Americans in Paris: Artists Working in Postwar France, 1946–1962

On October 4, at 6pm, join Lynn Gumpert, director of New York University’s Grey Art Gallery, and Debra Bricker Balken, independent curator, for a conversation about Americans in Paris: Artists Working in Postwar France, 1946–1962 which has just been released by Hirmer Verlag and Grey Art Gallery, NYU. Long renowned as an artistic mecca, Paris renewed its allure as a leading cultural capital following the end of World War II by attracting a new wave of expatriates from the U.S.

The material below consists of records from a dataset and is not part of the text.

/-! ### Stopping a slot (R224, R225, R236) -/

/-- The slot's bands trip by a ledger trigger, its lanes go to DOZE, and what runs on its lanes ends: with `all`, every running job
of it with the reason given. -/
def Dev.stopSlot (d : Dev) (s code : Nat) (st : Status) (reason : Nat) (all : Bool) : Dev :=
  let lanes := d.laneIds.filter (fun l => d.owner l = s)
  let d1 := (d.slotBands s).foldl (fun e b => e.tripBand b code) d
  let d2 := d1.endSurveys (fun x => x.slot = s && (all || x.held ≠ [])) st false 2 reason
  let d3 := lanes.foldl (fun e l => if 2 ≤ e.laneState l then e.setLaneState l 1 (some 2) else e) (d2.endCalRuns lanes st reason)
  if all then
    (d3.jobs s).foldl (fun e j => if j.2.started.isSome then e.endJob s j.1 reason else e) d3
  else d3

/-- The action of an exhausted slot: STOP and REDUCE alike (R236). -/
def Dev.exhaustStop (d : Dev) (s : Nat) : Dev := d.stopSlot s 9 .exhausted 3 true

/-- A slot's crossings of its balance: QUOTA_LOW at 10 % of the grant, QUOTA_EXHAUSTED at 0 with its action; a balance above
either makes its next crossing new (R236). `again` tells the first step of BATTERY mode, which acts on every exhausted slot. -/
def Dev.quotaCross (d : Dev) (again : Bool) (s : Nat) : Dev :=
  let b := nth d.led.balance s
  let grant := d.get pQuotaGrant s
  let isLow := decide (b ≤ grant * 100)
  let isOut := decide (b ≤ 0)
  let newLow := isLow && !nth d.led.low s
  let newOut := isOut && !nth d.led.exhausted s
  let d1 := d.updLed (fun l =>
    { l with low := upd l.low s (fun _ => isLow), exhausted := upd l.exhausted s (fun _ => isOut) })
  let d2 := if newLow then (d1.raiseSlot s 0x0383 (s64 (mJ b) ++ s64 grant)).ledgerWake else d1
  let d3 := if newOut then (d2.raiseSlot s 0x0384 (e8 (d.getN pExhaustAction s) ++ zs 3 ++ s64 (mJ b))).ledgerWake else d2
  if (newOut || (again && isOut)) && d.get pExhaustAction s ≠ 2 then d3.exhaustStop s else d3

/-- Slots with a quota: those provisioned. -/
def Dev.quotaSlots (d : Dev) : List Nat :=
  ([1, 2, 3, 4, 5, 6, 7] : List Nat).filter (fun s => d.get pSlotState s = 1 || d.get pSlotState s = 2)

/-- The exhaustion conditions of a step in BATTERY mode (R229, R236). -/
def Dev.exhaustion (d : Dev) : Dev :=
  if d.isGrid then d else d.quotaSlots.foldl (fun e s => e.quotaCross d.led.gridStep s) d

/-! ### Tiers (R224 to R226) -/

/-- The level bits ECONOMY, TENANT_FLOOR and HARD as a step of BATTERY mode finds them (Table EL-1). -/
def Dev.levelNow (d : Dev) : Nat :=
  let h := d.get pBatEnergyFull * 10
  let pool := d.poolUj
  let economy := d.get pEconomyLevel * 1000
  let hard := d.get pHardReserve * 1000
  flags [ if d.level 0 then decide (pool < economy + h) else decide (pool < economy),
          if d.level 1 then decide (pool ≤ h) else decide (pool ≤ 0),
          if d.level 2 then decide (d.batUj ≤ hard + h) else decide (d.batUj ≤ hard) ]

/-- HARD_HOLD: every lane mutes and goes to DOZE, and the unit stays ACTIVE (R225). -/
def Dev.hardHold (d : Dev) : Dev :=
  let d1 := d.set pLedgerLevel 0 (d.getN pLedgerLevel ||| 8 : Nat)
  ((List.range 8).foldl (fun e s => e.stopSlot s 10 .state 4 false) d1).checkErase

/-- A level is entered: its event, which wakes from SLEEP (R224, Table EL-7). -/
def Dev.levelEvent (d : Dev) (before after : Nat) : Dev :=
  (d.raiseDev 0x0386 (e8 before ++ e8 after ++ zs 2 ++ s64 (mJ d.poolUj) ++ s64 (mJ d.batUj))).ledgerWake

/-- The tier levels of a step: each level entered raises its event; TENANT_FLOOR keeps every tenant's lanes in DOZE while it is in
force; HARD entered acts by MAINS_OK, and at a first estimate with MAINS_OK low holds for 60 s (R224 to R226). -/
def Dev.tiers (d : Dev) (first : Bool) : Dev :=
  let cap := fun (e : Dev) => e.set pVcoreCapLedger 0 (if e.level 0 then e.get pLedgerVcoreCap else 900)
  let old := d.getN pLedgerLevel
  if d.isGrid then
    let d1 := (cap (d.set pLedgerLevel 0 0)).updLed (fun l => { l with hardHoldAt := none })
    if bit old 3 then d1.checkErase else d1
  else if d.getB pColdBudget || d.led.invalidHold then d
  else
    let now := d.levelNow
    let new := now + (if bit now 2 && bit old 3 then 8 else 0)
    let d1 := cap (d.set pLedgerLevel 0 (new : Nat))
    let d2 := ([0, 1, 2] : List Nat).foldl (fun e k => if bit new k && !bit old k then e.levelEvent old new else e) d1
    let d3 := if bit new 1 then ([1, 2, 3, 4, 5, 6, 7] : List Nat).foldl (fun e s => e.stopSlot s 10 .state 4 false) d2 else d2
    if !bit new 2 then
      let d4 := d3.updLed (fun l => { l with hardHoldAt := none })
      if bit old 3 then d4.checkErase else d4
    else if bit old 2 then d3
    else if d3.pins.mainsOk then d3.hardHold
    else if first then d3.hardHold.updLed (fun l => { l with hardHoldAt := some d.time })
    else d3.startOrderly 0 0x11 none

/-! ### GRID and BATTERY (R228, R229) -/

/-- V_LN is at or above 80 V rms, as Quire M reports it in mV. -/
def Dev.vlnOk (d : Dev) : Bool := 80000 ≤ d.getN pMainsVRms

/-- The mode for the next step: GRID once MAINS_OK has been high for 1 s with CHG_EN active and V_LN at 80 V, and BATTERY as soon as a
step finds one of them gone. The cause is the condition that failed, or the one met last (R220, R228). -/
def Dev.modeStep (d : Dev) : Dev :=
  let mains := match d.led.mainsSince with
    | some t => d.pins.mainsOk && decide (secU 1 ≤ d.since t)
    | none => false
  let chg := d.pins.chgEn
  let ok := mains && chg && d.vlnOk
  let cause := if d.isGrid then (if !d.pins.mainsOk then 0 else if !chg then 1 else 2) else
    let tm := (d.led.mainsSince.getD 0) + secU 1
    let tc := d.led.chgDownAt.getD 0
    let tv := d.led.vlnLowAt.getD 0
    if tc ≤ tm && tv ≤ tm then 0 else if tv ≤ tc then 1 else 2
  let lost := d.pins.mainsOk && !d.vlnOk
  let d1 := d.updLed (fun l =>
    { l with gridStep := d.isGrid, chgDownAt := if chg then l.chgDownAt else some d.time
             vlnLowAt := if d.vlnOk then l.vlnLowAt else some d.time
             disagreeSince := if lost then some (l.disagreeSince.getD d.time) else none
             disagreed := l.disagreed && lost })
  let d2 := match d1.led.disagreeSince with
    | some t =>
      if secU 2 ≤ d1.since t && !d1.led.disagreed then
        (d1.updLed (fun l => { l with disagreed := true })).raiseDev 0x038B
          (e16 (min 65535 (d.getN pMainsVRms / 100)) ++ zs 2 ++ e32 (min 4294967295 (toMs (d1.since t))))
      else d1
    | none => d1
  if ok = d.isGrid then d2 else
  let d3 := d2.set pLedgerMode 0 (if ok then 1 else 0)
  (d3.raiseDev 0x0380 (eb d.isGrid ++ eb ok ++ e8 cause ++ zs 1 ++ s64 (mJ d.batUj))).checkErase

/-! ### Service flags (R512, R513) -/

/-- A lane serves in this step (R512): at a head with followers, one of the band's set must report it bridging too. -/
def Dev.serves (d : Dev) (l : Nat) : Bool :=
  match d.laneBand l with
  | none => false
  | some b =>
    let c := (d.band b).cfg
    let entry := (nth (d.slotN (b / 8)).permits (d.getN pBandPermit b)).bind (fun p =>
      (c.channels.find? (fun x => x.lane = l)).bind p.entryFor)
    let far := d.position ≠ 1 || (maskUnits (d.band b).setUnits).any (fun u => match d.member u with
      | some m => bit (fld m.status 4 1) l
      | none => false)
    d.bandState b = 3 && !d.laneMuted l && far && (match entry with
      | some e => decide (e.minGain ≤ d.get pConvoyOutput l)
      | none => false)

/-- The service flags of the step: each flagged lane is credited 1 ms, and a service that returns records its gap (R512, R513). -/
def Dev.serviceFlags (d : Dev) : Dev :=
  d.laneIds.foldl (fun e l =>
    let on := e.serves l
    let e1 := e.updToll (fun t => { t with inService := upd t.inService l (fun _ => on) })
    if on then (e1.tollService l).serviceGap l else e1) d

/-! ### ACCOUNTING_STEP -/

/-- ACCOUNTING_STEP: the ledger counts, attributes and debits, evaluates tiers and exhaustion, and finds the mode of the next step
(R220 to R244). -/
def accountingStep (m : StepSample) (d : Dev) : Dev :=
  if d.pwr.state ≠ .active && d.pwr.state ≠ .sleep then d else
  let d1 := (d.takeVsys m.vsys).holdup
  if d1.pwr.phase ≠ .ready then d1 else
  let (battery, d2) := (d1.takeMeans m).countBattery m
  let d3 := (d2.attribute m battery).closeSecond
  ((((d3.driveChg.tiers false).exhaustion).modeStep).serviceFlags).checkErase

def execAccountingStep (m : StepSample) (s : State) : Host.Outcome State Fault Refusal := s.act (accountingStep m)

/-! ### Battery estimates (R222, R223, R243) -/

/-- The OCV table in use: the pack's, else BAT_OCV_TABLE. -/
def Dev.ocvTable (d : Dev) : List Nat :=
  let b := d.led.packOcv.getD (leBytes 32 (d.getN pBatOcvTable))
  (List.range 16).map (fun k => fld b (2 * k) 2)

/-- Energy in µJ at a per-cell voltage `v / den` mV: the state of charge interpolated in the table, times BAT_ENERGY_FULL. -/
def ocvEnergy (t : List Nat) (full : Nat) (v : Int) (den : Nat) : Int :=
  if v ≤ (nth t 0 * den : Nat) then 0
  else if ((nth t 15 * den : Nat) : Int) ≤ v then (full : Int) * 1000
  else
    let k := ((List.range 15).filter (fun i => decide (((nth t i * den : Nat) : Int) ≤ v))).length - 1
    let width := nth t (k + 1) - nth t k
    (full : Int) * 1000 * ((k * width * den : Nat) + (v - (nth t k * den : Nat))) / ((15 * width * den : Nat) : Int)

/-- The OCV-table estimate from the last step's pack voltage and current (R222 source 3). -/
def Dev.ocvEstimate (d : Dev) : Int :=
  let v := d.get pMean1ms 48 * 1000 + d.get pMean1ms 49 * d.get pBatRint
  ocvEnergy d.ocvTable (d.getN pBatEnergyFull) v (1000 * max 1 (d.getN pBatCells))

/-- A pack's ManufacturerData as an OCV table: the mark, and 16 strictly ascending values (R222). -/
def packTable (b : List Byte) : Option (List Byte) :=
  let t := slice b 2 32
  if slice b 0 2 = e8 0x57 ++ e8 0x4B && t.length = 32 &&
      chained (fun x y => decide (x < y)) ((List.range 16).map (fun k => (fld t (2 * k) 2 : Int))) then some t
  else none

/-- 10 s of valid windows have passed since the last invalid one (R243). -/
def Dev.validTen (d : Dev) : Bool :=
  match d.led.validSince with
  | some t => secU 10 ≤ d.since t
  | none => false

/-- The crossings that a start finds already made (R236). -/
def Dev.quotaFound (d : Dev) : Dev :=
  d.updLed (fun l =>
    { l with low := (l.balance.zipIdx).map (fun t => decide (t.1 ≤ d.get pQuotaGrant t.2 * 100))
             exhausted := l.balance.map (fun b => decide (b ≤ 0)) })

The first major publication to focus on this fertile period, Americans in Paris explores this vibrant community of artists, writers, and musicians who lived in the City of Light for a year or more from 1946 to 1962. Many took advantage of the newly enacted GI Bill, which covered tuition and living expenses; others, including many women, financed their own sojourns. Co-editors Gumpert and Balken will discuss how direct encounters with French collections, artists, critics, and gallerists significantly impacted the development of postwar American art.

This event will take place at Albertine, and will be in English. It is free with RSVP. Click here to receive your ticket(s).

Image © : Americans in Paris: Artists Working in Postwar France, 1946–1962, Hirmer Verlag and Grey Art Gallery, NYU.

Debra Bricker Balken is an award-winning independent curator, scholar, and writer who has assembled numerous exhibitions internationally for major museums on subjects relating to American modernism and contemporary art. Most recently, she authored Harold Rosenberg: A Critic’s Life (University of Chicago Press, 2021), and Arthur Dove: A Catalogue of Paintings and Things (Yale University Press, 2021). In 2017, she curated Mark Tobey: Threading the Light, which was organized by the Addison Gallery of American Art, and opened at the Peggy Guggenheim Collection with that year’s Venice Biennale.

Lynn Gumpert has been Director of the Grey Art Gallery, New York University’s fine arts museum, since 1997. Among the more than seventy-five exhibitions she has overseen at the Grey are Modernisms: Iranian, Turkish, and Indian Highlights from NYU’s Abby Weed Grey Collection (2019); The Beautiful Brain: The Drawings of Santiago Ramón y Cajal (2018); and Inventing Downtown: Artist-Run Galleries in New York City, 1952–1965 (2017). She previously
worked as a writer, consultant, and independent curator, organizing shows in New York, Japan, and France and as senior curator at the New Museum, New York. In 1999, she was made a Chevalier of the Order of Arts and Letters.